**What the exercise asks**
From the data below, give the number of lines holding the word "Bool", with nothing else added.

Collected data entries

>>>>>

-- ==== Sys2Proof/Proofs/TimeSteps.lean ====
section
/-!
PROOFS. What the steps of the time base leave: beside telling, the time base alone differs, and of it the record and ring clocks, the record-time
state and the timers only where a step names them (R237, R241, R249, R254 to R257).
-/

namespace Sys2Proof.Machine

/-- Beside telling, only the time base differs. -/
def State.TimeTold (s s' : State) : Prop := State.Told (s.modTime fun _ => s'.head.time) s'

section timeTold

variable {s s' s'' : State}

theorem State.Told.timeTold (h : State.Told s s') : State.TimeTold s s' := by
  have same : (s.modTime fun _ => s'.head.time) = s := by
    rw [h.time]
    rfl
  rwa [State.TimeTold, same]

theorem State.TimeTold.refl (s : State) : State.TimeTold s s := (State.Told.refl s).timeTold

theorem State.Told.modTime_const (h : State.Told s s') (x : TimeBase) : State.Told (s.modTime fun _ => x) (s'.modTime fun _ => x) :=
  ⟨h.part, h.windows, h.supply, h.draws, h.pending, congrArg (fun hd => { hd with time := x }) h.head, h.tiles⟩

theorem State.TimeTold.trans (h : State.TimeTold s s') (k : State.TimeTold s' s'') : State.TimeTold s s'' :=
  (State.Told.modTime_const h s''.head.time).trans k

theorem timeTold_modTime (f : TimeBase → TimeBase) : State.TimeTold s (s.modTime f) := State.Told.refl _

theorem State.TimeTold.told (h : State.TimeTold s s') (k : State.Told s' s'') : State.TimeTold s s'' := h.trans k.timeTold

theorem State.TimeTold.tiles (h : State.TimeTold s s') (t : TileId) : Tile.Told (s.tile t) (s'.tile t) := State.Told.tiles h t

end timeTold

/-! ### The timers (R255, R257) -/

/-- Beside telling, only the timer outputs differ. -/
structure State.TimersTold (s s' : State) : Prop where
  told : State.TimeTold s s'
  time : s'.head.time = { s.head.time with timers := s'.head.time.timers }

section timers

variable {s s' s'' : State} {i : Fin 8}

theorem State.TimersTold.trans (h : State.TimersTold s s') (k : State.TimersTold s' s'') : State.TimersTold s s'' := by
  refine ⟨h.told.trans k.told, ?_⟩
  have e := k.time
  rw [h.time] at e
  exact e

theorem State.Told.timersTold (h : State.Told s s') : State.TimersTold s s' := ⟨h.timeTold, by rw [h.time]⟩

theorem timersTold_modTimer (f : Timer → Timer) : State.TimersTold s (s.modTimer i f) := ⟨timeTold_modTime _, rfl⟩

theorem timersTold_ite {c : Prop} [Decidable c] {a b : State} (ha : State.TimersTold s a) (hb : State.TimersTold s b) :
    State.TimersTold s (if c then a else b) := by
  split
  · exact ha
  · exact hb

theorem timersTold_timerLevel (high : Bool) : State.TimersTold s (s.timerLevel i high) :=
  (timersTold_modTimer _).trans (told_emit (.refl _)).timersTold

/-- A leading edge before its event (R255). -/
def State.timerLed (s : State) (i : Fin 8) (edge : Nat) : State :=
  let x := s.head.time.timers[i]
  (s.timerLevel i (!x.low)).modTimer i fun y =>
    { y with inPulse := true, pulseLow := y.low, fired := y.fired + 1, missed := 0, next := edge + y.period
             armed := !(x.period == 0 || (x.count != 0 && x.fired + 1 ≥ x.count)) }

theorem timerLead_cases (edge : Nat) (late : Bool) : s.timerLead i edge late = s.timerLed i edge ∨
    ∃ data, s.timerLead i edge late = (s.timerLed i edge).raiseHead 0x06 data false := by
  unfold State.timerLead
  dsimp only
  split
  · exact .inr ⟨_, rfl⟩
  · exact .inl rfl

theorem timersTold_timerLead (edge : Nat) (late : Bool) : State.TimersTold s (s.timerLead i edge late) := by
  have led : State.TimersTold s (s.timerLed i edge) := (timersTold_timerLevel _).trans (timersTold_modTimer _)
  rcases timerLead_cases (s := s) (i := i) edge late with e | ⟨data, e⟩
  · rwa [e]
  · rw [e]
    exact led.trans (told_raiseHead (.refl _)).timersTold

theorem timersTold_timerStepped (ring : Bool) : State.TimersTold s (s.timerStepped ring i) := by
  have same : State.TimersTold s s := (State.Told.refl s).timersTold
  unfold State.timerStepped
  refine timersTold_ite same (timersTold_ite (timersTold_ite (timersTold_timerLead ..) (timersTold_modTimer _))
    (timersTold_ite (timersTold_ite (timersTold_timerLead ..) same) (timersTold_modTimer _)))

theorem timersTold_each (ring : Bool) (l : List (Fin 8)) : State.TimersTold s (s.each l fun s i => s.timerStepped ring i) := by
  induction l generalizing s with
  | nil => exact (State.Told.refl s).timersTold
  | cons i l ih => exact (timersTold_timerStepped ring).trans ih

end timers

/-! ### Epoch marks, steps and record-time states (R241, R249) -/

section record

variable {s : State}

/-- The tiles stand. -/
structure State.TilesStand (s s' : State) : Prop where
  eq : s'.tiles = s.tiles

theorem State.TilesStand.refl (s : State) : State.TilesStand s s := ⟨rfl⟩

theorem tilesStand_ite {c : Prop} [Decidable c] {a b : State} (ha : State.TilesStand s a) (hb : State.TilesStand s b) :
    State.TilesStand s (if c then a else b) := by
  split
  · exact ha
  · exact hb

theorem tilesStand_modHead {s0 : State} {f : Head → Head} (h : State.TilesStand s0 s) : State.TilesStand s0 (s.modHead f) := ⟨h.eq⟩

theorem tilesStand_emit {s0 : State} {o : Output} (h : State.TilesStand s0 s) : State.TilesStand s0 (s.emit o) := ⟨h.eq⟩

theorem tilesStand_dma {s0 : State} {a : Nat} {bs : List Byte} (h : State.TilesStand s0 s) : State.TilesStand s0 (s.dma a bs) := ⟨h.eq⟩

theorem tilesStand_signal {s0 : State} {v : Nat} (h : State.TilesStand s0 s) : State.TilesStand s0 (s.signal v) :=
  tilesStand_ite (tilesStand_modHead h) (tilesStand_emit h)

theorem tilesStand_evtPut {s0 : State} {e : Fin 8} {id : Nat} {ts : Word} {data : List Byte} {urgent mark : Bool} (h : State.TilesStand s0 s) :
    State.TilesStand s0 (s.evtPut e id ts data urgent mark) := by
  unfold State.evtPut
  refine tilesStand_ite h (tilesStand_ite (tilesStand_modHead h) (tilesStand_ite (tilesStand_signal ?_) ?_))
  all_goals exact tilesStand_modHead (tilesStand_dma h)

theorem tilesStand_each {α : Type} {s0 : State} {l : List α} {f : State → α → State} (h : State.TilesStand s0 s)
    (hf : ∀ s a, State.TilesStand s0 s → State.TilesStand s0 (f s a)) : State.TilesStand s0 (s.each l f) := by
  induction l generalizing s with
  | nil => exact h
  | cons a l ih => exact ih (hf s a h)

theorem tilesStand_epochMark : State.TilesStand s s.epochMark := by
  unfold State.epochMark
  exact tilesStand_modHead (tilesStand_ite (tilesStand_each (.refl s) fun _ _ h => tilesStand_evtPut h) (.refl s))

theorem time_modTime (f : TimeBase → TimeBase) : (s.modTime f).head.time = f s.head.time := rfl

theorem time_epochMark : s.epochMark.head.time = { s.head.time with recStepped := false, ringStepped := false } := by
  unfold State.epochMark
  dsimp only
  rw [time_modTime]
  split
  · rw [(told_marks s).time]
  · rfl

theorem timeTold_epochMark : State.TimeTold s s.epochMark := by
  unfold State.epochMark
  dsimp only
  split
  · exact (told_marks s).timeTold.trans (timeTold_modTime _)
  · exact timeTold_modTime _

theorem timeTold_setRec (st : RecState) : State.TimeTold s (s.setRec st) := by
  unfold State.setRec
  dsimp only
  split
  · exact .refl s
  · exact (timeTold_modTime _).told (told_raiseHead (.refl _))

/-- A record-time state is taken with the clocks, the ports, the timers and the steps as they stand. -/
theorem time_setRec (st : RecState) : (s.setRec st).head.time =
    { s.head.time with
      recState := st, holdLong := (s.setRec st).head.time.holdLong, everLocked := (s.setRec st).head.time.everLocked } := by
  unfold State.setRec
  dsimp only
  split
  case isTrue h => rw [← h]
  case isFalse => rw [(told_raiseHead (.refl _)).time]; rfl

/-- A new record-time state starts without the end of a holdover. -/
theorem holdLong_setRec {st : RecState} (h : s.head.time.recState ≠ st) : (s.setRec st).head.time.holdLong = false := by
  unfold State.setRec
  dsimp only
  rw [if_neg h, (told_raiseHead (.refl _)).time]
  rfl

theorem timeTold_stepRecord (d : Int) : State.TimeTold s (s.stepRecord d) :=
  ((timeTold_modTime _).trans timeTold_epochMark).trans (timersTold_each false timerIds).told

/-- The timers of a class that has stepped to a time base. -/
theorem time_each_timerStepped {tb : TimeBase} (h : s.head.time = tb) (ring : Bool) (l : List (Fin 8)) :
    (s.each l fun s i => s.timerStepped ring i).head.time =
      { tb with timers := (s.each l fun s i => s.timerStepped ring i).head.time.timers } := by
  rw [← h]
  exact (timersTold_each ring l).time

/-- A step of the record clock leaves the rest of the time base but the timers and the stepped flags. -/
theorem time_stepRecord (d : Int) : (s.stepRecord d).head.time =
    { s.head.time with
      record := s.head.time.record.stepBy d, recStepped := false, ringStepped := false
      timers := (s.stepRecord d).head.time.timers } := by
  have stepped : (s.modTime fun tb => { tb with record := tb.record.stepBy d, recStepped := true }).epochMark.head.time =
      { s.head.time with record := s.head.time.record.stepBy d, recStepped := false, ringStepped := false } := by
    rw [time_epochMark, time_modTime]
  have e := time_each_timerStepped stepped false timerIds
  generalize h : s.stepRecord d = s'
  unfold State.stepRecord at h
  dsimp only at h
  rw [h] at e
  exact e

end record

end Sys2Proof.Machine
end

<<<<<

**Worked solution**
7